Conference Talk 3: Prompt Engineering Workshop

notes

llms

This talk by John Berryman covers the fundamentals of language models, prompt engineering techniques, and building LLM applications.

Author

Christian Mills

Published

June 30, 2024

This post is part of the following series:

Mastering LLMs Course Notes: My notes from the course Mastering LLMs: A Conference For Developers & Data Scientists by Hamel Husain and Dan Becker.

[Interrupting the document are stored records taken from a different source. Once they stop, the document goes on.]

-- ==== Sys2Proof/Config.lean ====
section
/-! DEFINITION. What is fixed for one chip (the part, the mask options) and the FREE VALUES: constants without a body
that stand for every value the manual leaves undefined or open (93_implementation_defined.md U1 to U13,
92_eei_decisions.md D16, D24). No proof can see what a free value is. -/

namespace Sys2Proof

/-- The six members of the subseries, the argument `PART` of a model (00_scope.md R4). -/
inductive Part where
  | u17120 | u17121 | u17132 | u17133 | u17P132 | u17P133
deriving DecidableEq, Repr

/-- The mask options (10_state.md R66): bit n of `pod` and `poe` says that the pin PODn, POEn has a pull-up resistor.
On the PROM parts no pull-up exists whatever this record says (00_scope.md R4). -/
structure MaskOptions where
  /-- Pull-up on the RESET pin (OPTRES). -/
  resetPin : Bool
  /-- Pull-ups on POD3 to POD0 (OPTPOD). -/
  pod : BitVec 4
  /-- Pull-ups on POE1, POE0 (OPTPOE). -/
  poe : BitVec 2
deriving DecidableEq, Repr

/-- Which of an instruction's data memory reads a free value is for, so that two reads of one undefined nibble by one
instruction need not agree. -/
inductive ReadSlot where
  | first | second | pointer
deriving DecidableEq, Repr

/-- The places at which a free value arises. Each names the undefined value of 93_implementation_defined.md it is for. -/
inductive FreeSite where
  /-- U2: read of a data memory nibble the part does not implement. -/
  | unmapped (slot : ReadSlot)
  /-- U5: digital read of the port OC pins that carry an analog voltage. -/
  | analogPin (slot : ReadSlot)
  /-- U5: read of POD1 while it is the SO output. -/
  | soPin (slot : ReadSlot)
  /-- U5: latch of POD1 used as a port after the shifter has changed it. -/
  | soLatch
  /-- U2: read of an unused register file address. -/
  | unusedControl
  /-- U2: `GET` from the write-only TMM. -/
  | modulo
  /-- D6: `GET` from a peripheral address the manual does not describe. -/
  | unknownPeripheral
  /-- U3, U4: a data memory nibble after an event that leaves it undefined. -/
  | ram (addr : Nat)
  /-- U1: address stack register `i` after a reset. -/
  | stackLevel (i : Nat)
  /-- U1: the interrupt stack register after a reset. -/
  | flagStack
  /-- U3, U4: WR after an event that leaves it undefined. -/
  | window
  /-- U3, U4: SIOSFR after an event that leaves it undefined. -/
  | shifter
  /-- U4: the 18 port output latch bits after a stack overflow or underflow reset. -/
  | latches
  /-- U4: TMC after a stack overflow or underflow reset. -/
  | countAtStackReset
  /-- U6: phase of the prescaler after a reset that stopped the oscillator. -/
  | prescaler
  /-- U6: phase of the serial clock divider after a reset that stopped the oscillator. -/
  | serialDivider
  /-- U7: TMC after the wait that follows a STOP release. -/
  | countAfterStop
  /-- U7: IRQTM after the wait that follows a STOP release. -/
  | requestAfterStop
  /-- U8: TMC while the timer runs with TMM = 00H. -/
  | irregularCount
  /-- U8: IRQTM while the timer runs with TMM = 00H. -/
  | irregularRequest
  /-- U8: the TMOUT flip-flop while the timer runs with TMM = 00H. -/
  | irregularOutput
  /-- U9: CMPRSLT for equal voltages. -/
  | equalVoltages
  /-- U9, D25: CMPRSLT of a comparison that a HALT interrupted. -/
  | interruptedComparison
deriving DecidableEq, Repr

/-- The free value of width `w` at place `site` in instruction cycle `n` of the run. -/
opaque Config.freeBits (w n : Nat) (site : FreeSite) : BitVec w

/-- The open parameter IEGMD11 (92_eei_decisions.md D16): does a change of the INT pin from the first level to the
second set IRQ when IEGMD = 11B. -/
opaque Config.iegmd11 : Bool → Bool → Bool

/-- 91_not_in_source.md N-P3: the timing chart of the internal serial clock of this period is lost. What stands for the
number of system clocks it is high in each period, reduced to the range 1 to 15 where it is used (log 20). -/
opaque Config.clockHigh : Nat → Nat

/-- 92_eei_decisions.md D24 leaves it undecided whether the oscillation stabilisation wait after a STOP release needs
TMEN = 1: does the wait count when TMEN = 0. -/
opaque Config.stopWaitWithoutTmen : Bool

end Sys2Proof
end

What is a Large Language Model?
Prompt Crafting
LLMs are Dumb Mechanical Humans
Building LLM Applications
Creating the Prompt
The Introduction of Chat
The Introduction of Tools
Building LLM Applications - Continued
Creating the Prompt: Copilot Chat
Tips for Defining Tools
Q&A Session

Presentation Slides

Prompt Engineering - John Berryman

What is a Language Model?

Language Model (LM): An AI system trained on vast text data to understand and generate human-like text. Its primary function is predicting the next word in a sequence.
Large Language Model (LLM): A significantly larger and more complex LM, showcasing enhanced capabilities in understanding and generating human language.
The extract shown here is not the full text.